**Exercise**
Exactly the lines below from the one with "answer p f = 0x00#8 :: leBytes 32 n.toNat" up to and including the one with "(∀ h b d, decodeRequest" make up the answer, with nothing else added.

**Study material**
▼
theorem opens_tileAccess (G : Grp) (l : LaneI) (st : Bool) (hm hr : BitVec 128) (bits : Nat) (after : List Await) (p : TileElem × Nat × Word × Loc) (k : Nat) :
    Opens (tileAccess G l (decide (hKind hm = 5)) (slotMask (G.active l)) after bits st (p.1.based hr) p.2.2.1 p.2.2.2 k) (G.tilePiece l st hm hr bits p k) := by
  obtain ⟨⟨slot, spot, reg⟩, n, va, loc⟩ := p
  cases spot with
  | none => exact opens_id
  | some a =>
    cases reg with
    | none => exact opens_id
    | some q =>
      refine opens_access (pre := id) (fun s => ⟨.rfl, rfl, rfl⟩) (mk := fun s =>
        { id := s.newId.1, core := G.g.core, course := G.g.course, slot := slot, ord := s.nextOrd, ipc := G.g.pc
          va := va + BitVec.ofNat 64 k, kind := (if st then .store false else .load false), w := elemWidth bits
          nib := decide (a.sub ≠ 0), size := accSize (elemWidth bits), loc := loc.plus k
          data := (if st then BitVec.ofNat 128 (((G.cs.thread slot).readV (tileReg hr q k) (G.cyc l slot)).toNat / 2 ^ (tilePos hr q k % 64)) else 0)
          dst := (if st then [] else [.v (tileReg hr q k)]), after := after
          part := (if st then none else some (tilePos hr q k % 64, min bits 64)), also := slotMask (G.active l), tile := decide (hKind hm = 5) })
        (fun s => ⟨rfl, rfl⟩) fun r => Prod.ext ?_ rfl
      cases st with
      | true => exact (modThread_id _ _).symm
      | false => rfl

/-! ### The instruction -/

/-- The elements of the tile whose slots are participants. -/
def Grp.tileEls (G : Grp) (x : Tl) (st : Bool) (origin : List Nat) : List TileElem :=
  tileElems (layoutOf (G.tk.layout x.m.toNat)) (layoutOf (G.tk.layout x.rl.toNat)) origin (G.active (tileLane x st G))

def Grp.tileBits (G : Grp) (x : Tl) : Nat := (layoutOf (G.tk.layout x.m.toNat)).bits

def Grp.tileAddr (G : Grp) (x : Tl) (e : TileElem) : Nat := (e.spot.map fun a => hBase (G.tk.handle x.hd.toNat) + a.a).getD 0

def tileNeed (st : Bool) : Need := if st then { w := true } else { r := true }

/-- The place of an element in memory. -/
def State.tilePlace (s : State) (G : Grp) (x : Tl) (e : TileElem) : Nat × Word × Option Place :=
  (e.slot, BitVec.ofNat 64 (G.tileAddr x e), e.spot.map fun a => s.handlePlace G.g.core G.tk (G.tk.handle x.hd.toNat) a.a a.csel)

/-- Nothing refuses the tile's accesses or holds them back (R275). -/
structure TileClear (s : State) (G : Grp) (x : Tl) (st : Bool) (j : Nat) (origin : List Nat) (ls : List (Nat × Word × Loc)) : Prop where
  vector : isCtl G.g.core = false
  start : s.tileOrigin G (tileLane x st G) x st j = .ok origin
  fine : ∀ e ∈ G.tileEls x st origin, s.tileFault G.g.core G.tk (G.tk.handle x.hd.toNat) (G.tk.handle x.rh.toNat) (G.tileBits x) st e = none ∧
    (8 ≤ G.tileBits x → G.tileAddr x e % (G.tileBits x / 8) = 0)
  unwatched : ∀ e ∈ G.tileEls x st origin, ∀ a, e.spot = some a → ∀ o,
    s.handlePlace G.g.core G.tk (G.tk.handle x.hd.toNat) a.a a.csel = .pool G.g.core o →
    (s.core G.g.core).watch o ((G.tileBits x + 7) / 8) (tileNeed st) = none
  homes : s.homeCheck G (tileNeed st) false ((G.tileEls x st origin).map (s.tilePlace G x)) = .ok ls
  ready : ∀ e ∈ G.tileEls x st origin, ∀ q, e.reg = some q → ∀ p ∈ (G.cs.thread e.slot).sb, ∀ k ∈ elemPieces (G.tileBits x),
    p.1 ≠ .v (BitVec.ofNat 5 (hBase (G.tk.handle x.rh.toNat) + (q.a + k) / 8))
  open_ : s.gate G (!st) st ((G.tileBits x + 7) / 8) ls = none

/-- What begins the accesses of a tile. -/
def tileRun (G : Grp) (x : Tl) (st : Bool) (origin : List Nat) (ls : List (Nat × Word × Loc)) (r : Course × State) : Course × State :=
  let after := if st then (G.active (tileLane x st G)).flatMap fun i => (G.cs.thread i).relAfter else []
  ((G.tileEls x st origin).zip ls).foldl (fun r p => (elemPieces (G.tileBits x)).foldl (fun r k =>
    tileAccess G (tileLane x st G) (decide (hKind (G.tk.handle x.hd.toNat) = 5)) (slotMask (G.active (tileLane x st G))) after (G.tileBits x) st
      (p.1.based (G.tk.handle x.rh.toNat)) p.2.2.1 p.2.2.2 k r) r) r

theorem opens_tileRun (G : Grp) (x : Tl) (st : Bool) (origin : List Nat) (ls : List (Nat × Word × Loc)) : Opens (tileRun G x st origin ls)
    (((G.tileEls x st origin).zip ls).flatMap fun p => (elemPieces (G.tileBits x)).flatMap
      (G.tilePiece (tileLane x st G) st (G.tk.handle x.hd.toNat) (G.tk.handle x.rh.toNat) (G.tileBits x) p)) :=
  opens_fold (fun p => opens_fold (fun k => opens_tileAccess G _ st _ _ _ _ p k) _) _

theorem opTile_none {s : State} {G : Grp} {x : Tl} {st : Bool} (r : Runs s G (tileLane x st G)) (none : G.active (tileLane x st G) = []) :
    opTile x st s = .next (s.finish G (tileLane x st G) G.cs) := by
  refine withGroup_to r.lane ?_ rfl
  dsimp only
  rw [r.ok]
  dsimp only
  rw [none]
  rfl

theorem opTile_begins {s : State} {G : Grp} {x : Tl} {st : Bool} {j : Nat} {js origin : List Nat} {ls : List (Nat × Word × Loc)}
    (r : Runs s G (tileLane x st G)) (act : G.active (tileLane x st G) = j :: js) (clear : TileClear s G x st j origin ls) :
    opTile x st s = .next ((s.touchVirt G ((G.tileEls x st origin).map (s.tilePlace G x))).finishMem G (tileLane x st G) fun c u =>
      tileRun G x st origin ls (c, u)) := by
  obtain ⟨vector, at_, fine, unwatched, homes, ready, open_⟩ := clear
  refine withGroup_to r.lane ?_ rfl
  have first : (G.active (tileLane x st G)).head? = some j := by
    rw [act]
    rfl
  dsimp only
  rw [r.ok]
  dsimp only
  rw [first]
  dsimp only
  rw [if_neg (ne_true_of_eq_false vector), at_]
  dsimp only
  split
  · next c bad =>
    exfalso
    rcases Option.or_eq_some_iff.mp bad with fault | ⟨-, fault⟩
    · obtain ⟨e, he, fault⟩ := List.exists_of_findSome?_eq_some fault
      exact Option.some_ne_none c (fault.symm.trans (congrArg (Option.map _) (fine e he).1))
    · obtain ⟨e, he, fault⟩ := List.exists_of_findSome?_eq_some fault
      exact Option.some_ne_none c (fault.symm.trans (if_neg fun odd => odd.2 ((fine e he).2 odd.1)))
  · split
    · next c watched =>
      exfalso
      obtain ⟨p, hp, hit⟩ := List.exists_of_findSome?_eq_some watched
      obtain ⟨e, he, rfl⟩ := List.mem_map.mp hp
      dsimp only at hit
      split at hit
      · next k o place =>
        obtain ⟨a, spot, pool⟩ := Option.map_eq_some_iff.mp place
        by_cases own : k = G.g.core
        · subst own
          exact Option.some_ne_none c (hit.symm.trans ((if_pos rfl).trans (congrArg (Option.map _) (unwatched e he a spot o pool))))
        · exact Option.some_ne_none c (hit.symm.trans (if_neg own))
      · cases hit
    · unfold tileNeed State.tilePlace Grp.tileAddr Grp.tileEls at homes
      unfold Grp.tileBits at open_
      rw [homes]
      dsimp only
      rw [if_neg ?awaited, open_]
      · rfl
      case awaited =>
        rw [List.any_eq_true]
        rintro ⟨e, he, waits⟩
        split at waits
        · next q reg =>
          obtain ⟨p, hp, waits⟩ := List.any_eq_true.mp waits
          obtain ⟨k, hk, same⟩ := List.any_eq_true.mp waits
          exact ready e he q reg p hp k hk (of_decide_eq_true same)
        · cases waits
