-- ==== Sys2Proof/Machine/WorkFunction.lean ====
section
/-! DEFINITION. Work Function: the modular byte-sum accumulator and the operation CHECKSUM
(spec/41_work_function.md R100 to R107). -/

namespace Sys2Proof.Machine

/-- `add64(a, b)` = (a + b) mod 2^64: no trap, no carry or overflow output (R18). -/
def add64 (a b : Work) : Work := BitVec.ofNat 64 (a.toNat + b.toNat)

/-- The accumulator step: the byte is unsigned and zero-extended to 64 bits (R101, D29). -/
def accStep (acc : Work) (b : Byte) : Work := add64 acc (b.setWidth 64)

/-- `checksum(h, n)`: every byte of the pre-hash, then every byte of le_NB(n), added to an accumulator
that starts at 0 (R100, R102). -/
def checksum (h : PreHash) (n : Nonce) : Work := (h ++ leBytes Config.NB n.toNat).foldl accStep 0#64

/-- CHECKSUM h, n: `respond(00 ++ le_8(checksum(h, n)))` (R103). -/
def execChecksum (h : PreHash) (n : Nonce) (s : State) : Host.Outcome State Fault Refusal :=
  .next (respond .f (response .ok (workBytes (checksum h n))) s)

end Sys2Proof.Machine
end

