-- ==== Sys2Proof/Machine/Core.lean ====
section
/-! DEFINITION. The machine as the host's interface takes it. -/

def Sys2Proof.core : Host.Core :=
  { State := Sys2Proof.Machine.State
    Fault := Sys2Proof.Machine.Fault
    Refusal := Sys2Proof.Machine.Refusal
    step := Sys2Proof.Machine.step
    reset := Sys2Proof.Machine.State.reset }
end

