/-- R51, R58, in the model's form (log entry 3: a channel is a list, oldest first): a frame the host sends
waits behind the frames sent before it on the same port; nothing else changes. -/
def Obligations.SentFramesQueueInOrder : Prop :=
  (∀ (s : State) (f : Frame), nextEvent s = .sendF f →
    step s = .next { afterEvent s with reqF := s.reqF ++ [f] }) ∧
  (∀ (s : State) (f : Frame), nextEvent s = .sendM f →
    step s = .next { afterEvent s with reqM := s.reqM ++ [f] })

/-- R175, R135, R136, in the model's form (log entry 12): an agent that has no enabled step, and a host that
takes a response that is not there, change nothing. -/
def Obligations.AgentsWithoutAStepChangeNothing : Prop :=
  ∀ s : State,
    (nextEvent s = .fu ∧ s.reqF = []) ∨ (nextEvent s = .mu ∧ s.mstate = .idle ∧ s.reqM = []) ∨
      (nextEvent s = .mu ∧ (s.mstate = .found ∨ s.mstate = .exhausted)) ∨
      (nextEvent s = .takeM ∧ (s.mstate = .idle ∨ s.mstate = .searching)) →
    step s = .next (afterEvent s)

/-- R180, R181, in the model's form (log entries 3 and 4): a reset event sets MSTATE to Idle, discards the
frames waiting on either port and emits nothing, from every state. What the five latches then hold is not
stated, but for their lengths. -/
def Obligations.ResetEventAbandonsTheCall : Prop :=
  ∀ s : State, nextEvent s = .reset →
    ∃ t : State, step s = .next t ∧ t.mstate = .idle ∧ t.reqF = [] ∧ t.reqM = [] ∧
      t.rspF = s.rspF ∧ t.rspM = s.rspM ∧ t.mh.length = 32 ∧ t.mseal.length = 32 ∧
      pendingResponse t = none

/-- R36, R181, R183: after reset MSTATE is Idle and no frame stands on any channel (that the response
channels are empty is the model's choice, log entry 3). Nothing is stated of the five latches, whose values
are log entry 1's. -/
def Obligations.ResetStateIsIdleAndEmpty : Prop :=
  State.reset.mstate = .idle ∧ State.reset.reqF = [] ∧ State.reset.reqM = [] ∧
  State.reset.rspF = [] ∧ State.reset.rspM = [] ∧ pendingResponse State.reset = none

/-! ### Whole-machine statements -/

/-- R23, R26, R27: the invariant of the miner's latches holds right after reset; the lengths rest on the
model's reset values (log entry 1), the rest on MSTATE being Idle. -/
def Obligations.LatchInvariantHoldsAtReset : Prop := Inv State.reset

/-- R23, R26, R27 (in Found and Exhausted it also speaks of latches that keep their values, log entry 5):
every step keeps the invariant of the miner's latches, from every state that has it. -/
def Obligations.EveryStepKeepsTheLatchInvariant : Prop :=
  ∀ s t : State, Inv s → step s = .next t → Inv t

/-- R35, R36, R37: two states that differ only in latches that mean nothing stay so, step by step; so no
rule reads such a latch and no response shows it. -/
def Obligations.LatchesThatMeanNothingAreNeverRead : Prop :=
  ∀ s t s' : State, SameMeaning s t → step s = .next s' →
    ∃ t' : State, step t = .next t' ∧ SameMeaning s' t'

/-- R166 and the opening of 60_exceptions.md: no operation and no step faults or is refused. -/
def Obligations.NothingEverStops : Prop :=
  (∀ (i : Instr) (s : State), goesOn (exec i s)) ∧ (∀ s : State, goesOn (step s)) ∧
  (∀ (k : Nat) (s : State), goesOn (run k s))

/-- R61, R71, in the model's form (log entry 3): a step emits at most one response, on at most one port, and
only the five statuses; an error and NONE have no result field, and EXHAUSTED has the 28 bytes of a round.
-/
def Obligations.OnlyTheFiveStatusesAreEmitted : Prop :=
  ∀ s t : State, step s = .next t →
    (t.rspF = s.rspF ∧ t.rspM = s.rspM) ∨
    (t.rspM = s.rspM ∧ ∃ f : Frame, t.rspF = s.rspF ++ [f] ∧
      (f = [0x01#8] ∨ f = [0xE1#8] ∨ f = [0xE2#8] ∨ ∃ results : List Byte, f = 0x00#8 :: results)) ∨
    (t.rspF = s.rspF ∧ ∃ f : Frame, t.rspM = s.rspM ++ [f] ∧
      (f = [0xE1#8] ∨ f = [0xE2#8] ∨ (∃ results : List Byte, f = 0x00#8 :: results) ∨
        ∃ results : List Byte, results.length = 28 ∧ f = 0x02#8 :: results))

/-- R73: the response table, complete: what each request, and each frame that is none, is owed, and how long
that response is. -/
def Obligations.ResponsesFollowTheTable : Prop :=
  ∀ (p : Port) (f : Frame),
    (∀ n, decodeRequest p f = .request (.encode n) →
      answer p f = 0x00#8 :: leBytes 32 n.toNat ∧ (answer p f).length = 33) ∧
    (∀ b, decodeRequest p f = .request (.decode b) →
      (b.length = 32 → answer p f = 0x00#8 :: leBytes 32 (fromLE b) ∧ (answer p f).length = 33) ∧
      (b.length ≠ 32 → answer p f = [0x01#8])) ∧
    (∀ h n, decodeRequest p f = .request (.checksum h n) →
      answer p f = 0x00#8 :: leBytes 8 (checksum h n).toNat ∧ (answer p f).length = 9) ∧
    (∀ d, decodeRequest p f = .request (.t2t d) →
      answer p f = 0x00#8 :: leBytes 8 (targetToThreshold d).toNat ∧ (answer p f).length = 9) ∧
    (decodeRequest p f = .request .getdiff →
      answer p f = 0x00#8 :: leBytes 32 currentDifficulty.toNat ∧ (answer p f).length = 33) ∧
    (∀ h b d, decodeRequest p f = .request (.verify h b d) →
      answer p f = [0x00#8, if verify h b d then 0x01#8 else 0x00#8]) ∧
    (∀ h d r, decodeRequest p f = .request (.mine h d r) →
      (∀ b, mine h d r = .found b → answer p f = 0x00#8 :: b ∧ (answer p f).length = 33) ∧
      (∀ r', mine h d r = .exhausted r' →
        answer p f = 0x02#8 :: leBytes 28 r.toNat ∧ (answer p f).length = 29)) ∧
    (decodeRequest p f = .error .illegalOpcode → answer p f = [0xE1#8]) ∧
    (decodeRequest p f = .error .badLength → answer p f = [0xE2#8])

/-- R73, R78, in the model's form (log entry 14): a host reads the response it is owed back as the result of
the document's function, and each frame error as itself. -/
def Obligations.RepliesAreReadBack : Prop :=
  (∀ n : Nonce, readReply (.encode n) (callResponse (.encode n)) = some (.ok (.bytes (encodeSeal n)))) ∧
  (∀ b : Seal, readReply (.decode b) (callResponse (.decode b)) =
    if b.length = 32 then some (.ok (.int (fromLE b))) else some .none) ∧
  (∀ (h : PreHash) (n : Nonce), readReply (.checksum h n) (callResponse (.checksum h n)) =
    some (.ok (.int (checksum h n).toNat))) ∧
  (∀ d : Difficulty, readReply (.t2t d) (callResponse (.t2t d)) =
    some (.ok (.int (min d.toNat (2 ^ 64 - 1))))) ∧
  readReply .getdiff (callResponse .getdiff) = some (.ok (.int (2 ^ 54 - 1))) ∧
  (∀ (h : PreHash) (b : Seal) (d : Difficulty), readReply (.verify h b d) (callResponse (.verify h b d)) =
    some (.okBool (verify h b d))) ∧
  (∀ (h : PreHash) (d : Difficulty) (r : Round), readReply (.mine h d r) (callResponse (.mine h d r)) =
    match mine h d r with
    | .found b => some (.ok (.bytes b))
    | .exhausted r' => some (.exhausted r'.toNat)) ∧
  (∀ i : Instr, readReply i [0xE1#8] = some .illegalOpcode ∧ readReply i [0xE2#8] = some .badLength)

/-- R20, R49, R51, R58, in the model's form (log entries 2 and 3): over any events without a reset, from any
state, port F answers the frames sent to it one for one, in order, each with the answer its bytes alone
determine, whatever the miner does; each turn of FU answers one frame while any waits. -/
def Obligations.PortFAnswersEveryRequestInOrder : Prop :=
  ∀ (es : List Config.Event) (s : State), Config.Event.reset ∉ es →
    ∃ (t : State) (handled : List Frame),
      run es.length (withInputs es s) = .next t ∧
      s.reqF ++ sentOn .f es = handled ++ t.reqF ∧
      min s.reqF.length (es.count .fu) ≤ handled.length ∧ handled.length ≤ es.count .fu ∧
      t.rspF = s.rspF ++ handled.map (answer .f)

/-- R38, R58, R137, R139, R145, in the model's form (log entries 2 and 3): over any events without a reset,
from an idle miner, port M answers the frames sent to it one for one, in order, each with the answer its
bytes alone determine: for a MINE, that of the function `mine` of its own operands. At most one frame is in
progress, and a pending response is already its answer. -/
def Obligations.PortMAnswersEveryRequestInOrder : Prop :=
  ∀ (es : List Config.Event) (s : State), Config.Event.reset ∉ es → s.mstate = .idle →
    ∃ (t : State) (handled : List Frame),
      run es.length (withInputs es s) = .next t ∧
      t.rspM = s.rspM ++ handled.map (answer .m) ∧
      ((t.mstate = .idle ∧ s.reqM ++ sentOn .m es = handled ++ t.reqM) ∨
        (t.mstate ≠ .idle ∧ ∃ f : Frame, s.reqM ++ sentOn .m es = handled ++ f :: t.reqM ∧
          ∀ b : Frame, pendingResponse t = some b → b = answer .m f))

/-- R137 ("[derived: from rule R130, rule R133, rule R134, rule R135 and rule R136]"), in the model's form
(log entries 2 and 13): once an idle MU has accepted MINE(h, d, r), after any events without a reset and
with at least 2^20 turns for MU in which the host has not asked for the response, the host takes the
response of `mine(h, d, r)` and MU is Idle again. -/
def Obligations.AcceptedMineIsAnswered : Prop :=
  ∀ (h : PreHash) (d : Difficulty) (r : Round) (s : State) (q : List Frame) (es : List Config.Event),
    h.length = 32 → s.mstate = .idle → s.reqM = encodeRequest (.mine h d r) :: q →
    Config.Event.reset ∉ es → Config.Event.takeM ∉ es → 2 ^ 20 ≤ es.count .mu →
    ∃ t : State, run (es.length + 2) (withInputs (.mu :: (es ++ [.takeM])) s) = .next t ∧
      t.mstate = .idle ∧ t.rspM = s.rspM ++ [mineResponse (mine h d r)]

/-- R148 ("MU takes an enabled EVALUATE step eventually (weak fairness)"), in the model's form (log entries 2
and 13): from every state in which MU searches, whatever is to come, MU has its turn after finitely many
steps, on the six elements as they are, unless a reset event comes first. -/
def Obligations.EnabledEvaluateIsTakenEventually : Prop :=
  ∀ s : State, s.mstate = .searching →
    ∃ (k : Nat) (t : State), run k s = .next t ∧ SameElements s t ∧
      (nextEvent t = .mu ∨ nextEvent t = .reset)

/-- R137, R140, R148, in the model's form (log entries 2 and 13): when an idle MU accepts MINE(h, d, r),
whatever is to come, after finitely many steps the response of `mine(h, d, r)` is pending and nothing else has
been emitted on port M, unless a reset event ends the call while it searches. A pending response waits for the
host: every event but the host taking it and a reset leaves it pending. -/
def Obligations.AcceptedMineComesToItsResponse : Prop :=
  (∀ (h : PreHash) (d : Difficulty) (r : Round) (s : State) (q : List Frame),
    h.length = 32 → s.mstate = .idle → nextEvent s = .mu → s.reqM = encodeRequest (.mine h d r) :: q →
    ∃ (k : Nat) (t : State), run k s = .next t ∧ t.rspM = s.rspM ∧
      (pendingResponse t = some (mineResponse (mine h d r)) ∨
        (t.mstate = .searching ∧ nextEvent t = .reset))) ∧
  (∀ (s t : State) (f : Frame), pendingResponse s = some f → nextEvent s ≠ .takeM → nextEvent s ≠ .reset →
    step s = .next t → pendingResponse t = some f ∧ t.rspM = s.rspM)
▲
**Output for this task**
      answer p f = 0x00#8 :: leBytes 32 n.toNat ∧ (answer p f).length = 33) ∧
    (∀ b, decodeRequest p f = .request (.decode b) →
      (b.length = 32 → answer p f = 0x00#8 :: leBytes 32 (fromLE b) ∧ (answer p f).length = 33) ∧
      (b.length ≠ 32 → answer p f = [0x01#8])) ∧
    (∀ h n, decodeRequest p f = .request (.checksum h n) →
      answer p f = 0x00#8 :: leBytes 8 (checksum h n).toNat ∧ (answer p f).length = 9) ∧
    (∀ d, decodeRequest p f = .request (.t2t d) →
      answer p f = 0x00#8 :: leBytes 8 (targetToThreshold d).toNat ∧ (answer p f).length = 9) ∧
    (decodeRequest p f = .request .getdiff →
      answer p f = 0x00#8 :: leBytes 32 currentDifficulty.toNat ∧ (answer p f).length = 33) ∧
    (∀ h b d, decodeRequest p f = .request (.verify h b d) →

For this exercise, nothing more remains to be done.